# Question on 4Motion on Eos



## tjweiland (Jul 29, 2002)

Has anyone seen the frame of the Eos to understand why VW says they can't install an AWD system.
I've heard there is a stiffening member that runs across the bottom, to replace the "hoop" on the last Cabrio, basically inverting it.
Isn't the piece large enough to punch a hole in the middle, and pass a drive shaft through?


----------



## Turbocrazy (Nov 14, 2002)

*Re: Question on 4Motion on Eos (tjweiland)*

I don't think it is a matter of VW saying they "couldn't" install an AWD system. I think they just chose not to. I think they wanted the Eos to be more of a fun cruiser with some sporty traits than an all-out sports car. Addind AWD would have just added more weight and taken away from the trunk space.


----------



## x9t (Sep 19, 2005)

yeah and more expensive.. if vw isnt putting AWD on there GTI.. not even a LSD.. i dont think they will be doing it to the EOS..
JT


----------



## tjweiland (Jul 29, 2002)

*Re: (x9t)*

Then how about an EosR


----------



## WolfsburgerMitFries (Jul 4, 2005)

*Re: (tjweiland)*


_Quote, originally posted by *tjweiland* »_Then how about an EosR









Already been thought of.

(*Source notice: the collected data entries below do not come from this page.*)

/-! ## Capture commands -/

/-- OPEN_CAPTURE (R2, R3): STATE while CAPTURING, then NOT_READY before the map is built, then STATE at the capture limit.
Taken (R38, R65, R78, R82, R91, R94, R125): CAPTURING in RECESS with the next capture number and period 0, each channel's
counts and chain value afresh, each enabled channel granted or refused its slot, no floor holder, the rotation IDLE with its
timer at 0 and the rest of the trim unit unchanged. A flag pending stays pending, and CAPTURE, TIME, FLOOR and LINK are
untouched (R171). -/
def Obligations.OpenCaptureRule : Prop :=
  ∀ (s : State) (f : Command) (rest : List Command), s.Executes f rest 1 → f.Is 0x10#8 1 →
    (s.cap.state = .capturing → exec .openCapture s = .next (s.answered f rest .state)) ∧
    (s.cap.state = .standby → s.trim.mapBuilt = false → exec .openCapture s = .next (s.answered f rest .notReady)) ∧
    (s.cap.state = .standby → s.trim.mapBuilt = true → 4294967246 < s.store.lastCustody + 1 →
      exec .openCapture s = .next (s.answered f rest .state)) ∧
    (∀ n : Nat, s.cap.state = .standby → s.trim.mapBuilt = true → s.store.lastCustody + 1 ≤ 4294967246 →
    n = (s.cap.number + 1) % 65536 → ∃ t : State, exec .openCapture s = .next t ∧
    t.cap = { s.cap with
      state := .capturing, number := n, period := 0, instant := 0, closeRequest := false
      proceeding := .recess, pendingProceeding := none
      changes := (pushListed s.cap.changes s.cap.changesUnlisted ⟨n, 0, s.cap.proceeding, .recess, .opened⟩).1
      changesUnlisted :=
        (pushListed s.cap.changes s.cap.changesUnlisted ⟨n, 0, s.cap.proceeding, .recess, .opened⟩).2 } ∧
    flagSet t.link.raised .proceeding = true ∧
    t.link = { s.link with
      raised := t.link.raised, cmdQueue := rest
      replyQueue := s.link.replyQueue ++ [.reply ⟨f.tag, 0x10#8, .ok, be 2 n⟩] } ∧
    (∀ c, (t.chan c).settings = (s.chan c).settings ∧ (t.chan c).pendingSettings = PendingSettings.empty ∧
      (t.chan c).route = (s.chan c).route ∧ (t.chan c).pendingRoute = none ∧ (t.chan c).block = none ∧
      (t.chan c).lastLevel = (s.chan c).lastLevel ∧ (t.chan c).chain = 0xFFFFFFFF#32 ∧
      (t.chan c).activity = .quiet ∧ (t.chan c).hangCounter = 0 ∧
      (if (s.chan c).settings.enable = true then
        (t.chan c).lastSeq = some 0 ∧ (t.chan c).seqCount = 1 ∧
        (((t.chan c).filling = some [] ∧ (t.chan c).gapTally = 0 ∧ (t.chan c).starved = false ∧
            (t.chan c).starvation = (s.chan c).starvation ∧ (t.chan c).newlyStarved = (s.chan c).newlyStarved) ∨
          ((t.chan c).filling = (s.chan c).filling ∧ (t.chan c).gapTally = 1 ∧ (t.chan c).starved = true ∧
            (t.chan c).starvation = satInc 4294967295 (s.chan c).starvation ∧ (t.chan c).newlyStarved = true ∧
            flagSet t.link.raised .store = true))
      else
        (t.chan c).lastSeq = none ∧ (t.chan c).seqCount = 0 ∧ (t.chan c).filling = (s.chan c).filling ∧
        (t.chan c).gapTally = 0 ∧ (t.chan c).starved = false ∧ (t.chan c).starvation = (s.chan c).starvation ∧
        (t.chan c).newlyStarved = (s.chan c).newlyStarved)) ∧
    t.floor = { s.floor with holder := none, challenger := none, lastDecision := none } ∧
    t.trim = { s.trim with
      convs := t.trim.convs, map := t.trim.map, rotation := .idle, named := none, shadow := none, timer := 0
      events := t.trim.events, unlisted := t.trim.unlisted } ∧
    (∀ k ∈ [NoticeKind.capture, .time, .floor, .link], flagSet t.link.raised k = flagSet s.link.raised k) ∧
    (∀ k, flagSet s.link.raised k = true → flagSet t.link.raised k = true) ∧
    t.time = { s.time with stepMark := false } ∧
    t.pending = s.pending ∧ t.ticks = s.ticks ∧ t.stream = s.stream ∧ t.feed = s.feed)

I wish they would have an R32 style appearance package just like how Mercedes Benz offers an AMG appearance package seperately from a full AMG car. And I also wish VW would have selected a differented marketing label for their performance oriented products. Let the Japenese and the rice crowd have the "R", they own it anyways.











_Modified by WolfsburgerMitFries at 4:26 PM 10-11-2006_


----------